Exercise:
Where in the entries below does "lanes" appear? Copy every line that has it.

Records contained in a dataset
-- ==== Sys2Proof/Machine/Debug.lean ====
section
/-!
DEFINITION. The debug forms and NOP of the uniform set, and the stops and divergences of the Dytum hub: R336, R337,
R373, R374, R379, R380, R468.
-/

namespace Sys2Proof.Machine

/-! ### Stops and divergences -/

/-- Every clock domain gates: STOPPED reads 1, ARM clears, a STOP record is written (R373). -/
def stopClocks (s : State) : State :=
  let s := regSet { s with stopped := true } 0x30048 (regGet s 0x30048 &&& ~~~(1 : DWord))
  traceRecord s (traceHeader s 6 0 0xFFFF 0 0 0)

/-- A divergence (R379, R468): its record is written, every gate opens, and with STOPD the clocks stop. -/
def diverge (s : State) (header body : List Byte) : State :=
  let s := { traceRecord s (header ++ body) with gatesOpen := true }
  if (regGet s 0x30080).getLsbD 1 then stopClocks s else s

/-! ### MARK and HASHRD -/

/-- An earlier store of the home warp has not retired. -/
def storesOpen (s : State) (t : Team) (g : Grp) : Bool :=
  (coreOf s t.core).reqs.any (fun r => r.store && r.team == s.cur.team && r.hwarp == g.warp)

/-- The SLOT of a record made for a group (R372). -/
def recordSlot (t : Team) (g : Grp) : Nat :=
  match representative t g with
  | some x => (threadOf t x.2).slot
  | none => (threadOf t ((g.lanes.headD (0, 0)).2)).slot

/-- What a MARK record says behind its header (R380). -/
def markBody (t : Team) (g : Grp) (label : DWord) : List Byte :=
  bytesOf 8 (warpOf t g.warp).storehash.toNat ++ bytesOf 8 label.toNat ++ bytesOf 8 (launchWord t.info).toNat ++
    bytesOf 4 t.info.index

/-- The first unconsumed entry of the replay mark table for this mark. -/
def findMark (s : State) (t : Team) (g : Grp) (label : DWord) : Option Nat :=
  let a := fun (i : Nat) => (regGet s 0x30098).toNat + 64 * i
  firstFrom (fun i =>
    !s.marksUsed.contains i && memNat s (a i + 14) 2 == g.warp && memNat s (a i + 32) 8 == label.toNat &&
      memNat s (a i + 40) 8 == (launchWord t.info).toNat && memNat s (a i + 48) 4 == t.info.index)
    0 (regGet s 0x300A0).toNat

/-- Compares a mark with the recorded one (R380). -/
def compareMark (s : State) (t : Team) (g : Grp) (label : DWord) (header : BitVec 8 → List Byte) : State :=
  match findMark s t g label with
  | none => diverge s (header 5) (bytesOf 8 0 ++ [2])
  | some i =>
    let h := memNat s ((regGet s 0x30098).toNat + 64 * i + 24) 8
    let s := { s with marksUsed := nadd s.marksUsed i }
    if h = (warpOf t g.warp).storehash.toNat then s else diverge s (header 5) (bytesOf 8 h ++ [1])

def execMark (sa : BitVec 6) (s : State) : Out :=
  uniformForm false s (fun s t g =>
    if storesOpen s t g then waitFor s t (.retry .mark)
    else
      let label := uReg (warpOf t g.warp) sa.toNat
      let header := fun (kind : BitVec 8) => traceHeader s kind.toNat t.info.ctx t.core (recordSlot t g) g.warp g.pc
      let s := traceRecord s (header 1 ++ markBody t g label)
      let s := if replaying s then compareMark s t g label header else s
      .next (modTeam s s.cur.team (advance s)))

def execHashrd (sd : BitVec 6) (s : State) : Out :=
  uniformForm true s (fun s t g =>
    if storesOpen s t g then waitFor s t (.retry .mark)
    else finish s (modWarp t g.warp (fun w => setU w sd.toNat w.storehash)))

/-! ### BRK, SAMPLE, NOP -/

/-- BRK (R336, R374): every lane parks and the team stops for the debugger. -/
def execBrk (s : State) : Out :=
  uniformForm false s (fun s _ g =>
    trapUniform (modTeam s s.cur.team (fun t => stopTeam s.gtick t (laneMask g.lanes) 0 0xFFFF)) g (breakPark 0))

def execSample (s : State) : Out :=
  uniformForm false s (fun s t g => finish s (modGroup t g.gid (fun x => { x with mark := true })))

def execNop (s : State) : Out := uniformForm false s (fun s t _ => finish s t)

end Sys2Proof.Machine
end

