/-- Kill: the team's threads end; it needs no slots, and without engine operations no scratchpad. -/
def execDbgresKill (s : State) : Out :=
  match ticketed s s.cur.arg.ticket.toNat 2 with
  | none => .next s
  | some x =>
    let info := if x.ops.isEmpty then { x.team.info with scrBytes := 0, tagBytes := 0 } else x.team.info
    let t := { x.team with info := info, ext := [] }
    let fit := fun (core : Nat) => readyBit s (64 + core / 8) && decide ((coreTeams s core).length < 128) &&
      (sramPlace s core info.scrBytes info.tagBytes).isSome
    match (seatsFor s x).findSome? (fun l => fewest s (l.filter fit)) with
    | none =>
      .next { s with saved := s.saved.map (fun y => if y.key == x.key then { y with action := some 2 } else y) }
    | some core =>
      let k := teamKey core (freeTeamNo s core)
      .next (killTeam (placeSaved (freeRecord s x) { x with team := t } core) k)

/-! ### The end of a residency quantum (R40, R165, R438, R446) -/

/-- Whether what a group waits for before it asks again is there. -/
def askReady (s : State) (k : Nat) (t : Team) (g : Grp) (why : Why) : Bool :=
  match why with
  | .kin => (joinKin t g).isSome
  | .spawn => (spawnSlice s t).isSome
  | .array => (coreOf s t.core).array.isNone
  | .mark => !storesOpen { s with cur := { s.cur with team := k } } t g
  | .entries => decide (entriesUsed (coreOf s t.core) < 1024)
  | _ => true

/-- A sub-warp that is ready, or whose wait is over: what it asks for is there (R40). -/
def couldIssue (s : State) (k : Nat) (t : Team) (g : Grp) : Bool :=
  g.park.isNone && (match g.wait with
    | .none => true
    | .slots all mask sat _ _ e => waitEnds all mask sat || e
    | .lanes _ l => l.all (fun x => x.got.isSome || x.gate.isSome)
    | .port step q n => (match (boundKey t q).bind (queueOf s) with
      | some y => if step = 3 then canPush y (k, g.gid) n else canPop y (k, g.gid) (notHelper t g.lanes).length
      | none => true)
    | .retry why => askReady s k t g why
    | _ => false)

/-- The home warps that go out and come back together (R165). -/
def swapUnit (t : Team) (w : Nat) : List Nat :=
  let q := (upto 4).map (· + w / 4 * 4)
  if q.any (fun i => (warpOf t i).md.any (· != 0)) then q.filter (fun i => (warpOf t i).formed) else [w]

/-- A home warp that may go out: its class and its context's swap area allow it (R438, R446), and its place in the area is
free. -/
def swappable (s : State) (t : Team) (w : Nat) : Bool :=
  (warpOf t w).formed && !(warpOf t w).swapped && t.info.pcls == 0 && swapBase s t.info.ctx != 0 &&
    (ctxOf s t.info.ctx).stat == 0 && t.brk.isNone &&
    !s.swaps.any (fun y => match tget s.teams y.team with
      | some u => u.core == t.core && u.info.ctx == t.info.ctx && warpPlace u y.warp == warpPlace t w
      | none => false)

/-- Swaps a home warp out. -/
def warpOut (s : State) (k w : Nat) : State :=
  match tget s.teams k with
  | none => s
  | some t =>
    let t := unform s.gtick t (· == w)
    let s := memWrite (setTeam s k t) (swapAddr s t w) (swapBytes t w)
    { modTeam s k (fun t => modWarp t w (fun x => { x with swapped := true })) with
      swaps := s.swaps ++ [{ team := k, warp := w, since := s.gtick }] }

/-- Swaps it back in, to the same core and position. -/
def warpIn (s : State) (k w : Nat) : State :=
  match tget s.teams k with
  | none => s
  | some t =>
    let t := modWarp t w (fun x => { x with swapped := false, since := s.gtick })
    { setTeam s k (refile s.gtick t (· == w)) with swaps := s.swaps.filter (fun y => !(y.team == k && y.warp == w)) }

/-- The home warp of a core that has been resident longest among those that may go out; of several that came at once, the
first team's lowest warp (DESIGN CHOICE, log 95). -/
def longestResident (s : State) (core : Nat) : Option (Nat × Nat) :=
  ((coreTeams s core).foldl (fun (b : Option (Nat × Nat × Nat)) x =>
    ((upto x.2.warps.length).filter (swappable s x.2)).foldl (fun (b : Option (Nat × Nat × Nat)) w =>
      let since := (warpOf x.2 w).since
      match b with
      | none => some (since, x.1, w)
      | some y => if since < y.1 then some (since, x.1, w) else some y) b) none).map (·.2)

/-- Swaps out the longest-resident warps of a core, with their units, until `fits` holds. -/
def outUntil (core : Nat) (fits : State → Bool) : Nat → State → State
  | 0, s => s
  | n + 1, s =>
    if fits s then s
    else match longestResident s core with
      | none => s
      | some (k, w) => match tget s.teams k with
        | none => s
        | some t => outUntil core fits n (((swapUnit t w).filter (swappable s t)).foldl (fun s i => warpOut s k i) s)

/-- The warps that come in together have their positions and their extended blocks. -/
def canComeIn (k : Nat) (ws : List Nat) (s : State) : Bool :=
  match tget s.teams k with
  | none => false
  | some t => ws.all (fun w =>
      ((upto 32).map (· + 32 * w)).all (fun i =>
        !(threadOf t i).seated || !(usedSlots s t.core).contains (threadOf t i).slot) &&
        decide (blocksHeld s t.core (w % 4) + (t.ext.filter (fun e => e.1 / 8 == w)).length ≤ 128))

/-- A warp that is out comes in, if it can be made to fit. -/
def bringIn (s : State) (x : SwapOut) : State :=
  match tget s.teams x.team with
  | none => s
  | some t =>
    let ws := (swapUnit t x.warp).filter (fun w => (warpOf t w).swapped)
    if !(warpOf t x.warp).swapped || !(subWarps t x.warp).any (couldIssue s x.team t) || (ctxOf s t.info.ctx).stat != 0 then s
    else
      let s' := outUntil t.core (canComeIn x.team ws) 128 s
      if canComeIn x.team ws s' then ws.foldl (fun s w => warpIn s x.team w) s' else s

/-- The first `m` cores of a core cluster on which swapping warps out makes `fits` hold. -/
def coresIn (s : State) (fits : Nat → State → Bool) (m k : Nat) : Option (List Nat) :=
  let l := (clusterOfCores k).filter (fun c => fits c (outUntil c (fits c) 128 s))
  if m ≤ l.length then some (l.take m) else none

/-- Makes room on `m` cores of one core cluster. -/
def roomOn (s : State) (fits : Nat → State → Bool) (m : Nat) : State :=
  match (rankClusters s).findSome? (coresIn s fits m) with
  | some l => l.foldl (fun s c => outUntil c (fits c) 128 s) s
  | none => s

Answer:
  | none => (threadOf t ((g.lanes.headD (0, 0)).2)).slot
    trapUniform (modTeam s s.cur.team (fun t => stopTeam s.gtick t (laneMask g.lanes) 0 0xFFFF)) g (breakPark 0))
    | .lanes _ l => l.all (fun x => x.got.isSome || x.gate.isSome)
      | some y => if step = 3 then canPush y (k, g.gid) n else canPop y (k, g.gid) (notHelper t g.lanes).length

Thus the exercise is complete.